Женя вышел в коридор – тут было темно, на ящике у двери спал отец Мелхиседек Павлов, его еще называли просто – отец Павлов, как отец Павел-Савл. Он развалил обросшие глиной гигантские кирзовые сапоги, ведь старательно же отслужил погребальный чин, совершенно вымок под дождем, замерз и проголодался изрядно – вот его теперь и сморило.

Гроб неровно вынесли из церкви и понесли через поле к погосту, ноги увязали в грязи, ветер раскачивал деревья, собаки дрались.

Женя наклонился, и поцеловал руку отцу Павлову, и погладил его по лицу, спящего, тот задергал головой, зарычал, но не проснулся, а вскоре так и вообще оказался на полу, подоткнув под себя лыжную палку,- столь умаялся за день, сколь смог. По долгу службы.

Дверь из залы открылась, мелькнула часть стола, гости. У окна сидела Фамарь в черной косынке.

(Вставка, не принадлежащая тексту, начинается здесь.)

-- ==== Sys2Proof/Laws/PerInstr.lean ====
section
/-! SUPPORT. The family `EncodedSize`, one lemma per constructor of `Instr`: how many bytes the word of an instruction has. -/

namespace Sys2Proof.Laws

/-- A word has the size of its format (spec/30_encoding.md R60): one byte, two for a function id, one to four for a prefix. -/
def EncodedSize.Statement (i : Instr) : Prop :=
  match i.format with
  | .cmdw | .opc8 | .opcset | .ver | .errkind => (encode i).length = 1
  | .fidDataType | .fidFunctionType | .fidResourceType | .fidMarker => (encode i).length = 2
  | .vlp => 1 ≤ (encode i).length ∧ (encode i).length ≤ 4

Женечка всегда знал старуху одинаково старой, поджимающей губы, и они у нее белели оттого.

Рядом с ней сидел дед. Вернее сказать, истукан онемевшего деда, что не выпускал из рук мокрого полотенца,- интересно, однако, какое же у него было нынче сморщенное лицо, делавшее его похожим на больного плаксивого ребенка. Сидели еще какие-то родственники, древние подруги Фамари Никитичны, приживалки, затравленно озираясь по сторонам, ковырялись в салате из вареной свеклы и репы.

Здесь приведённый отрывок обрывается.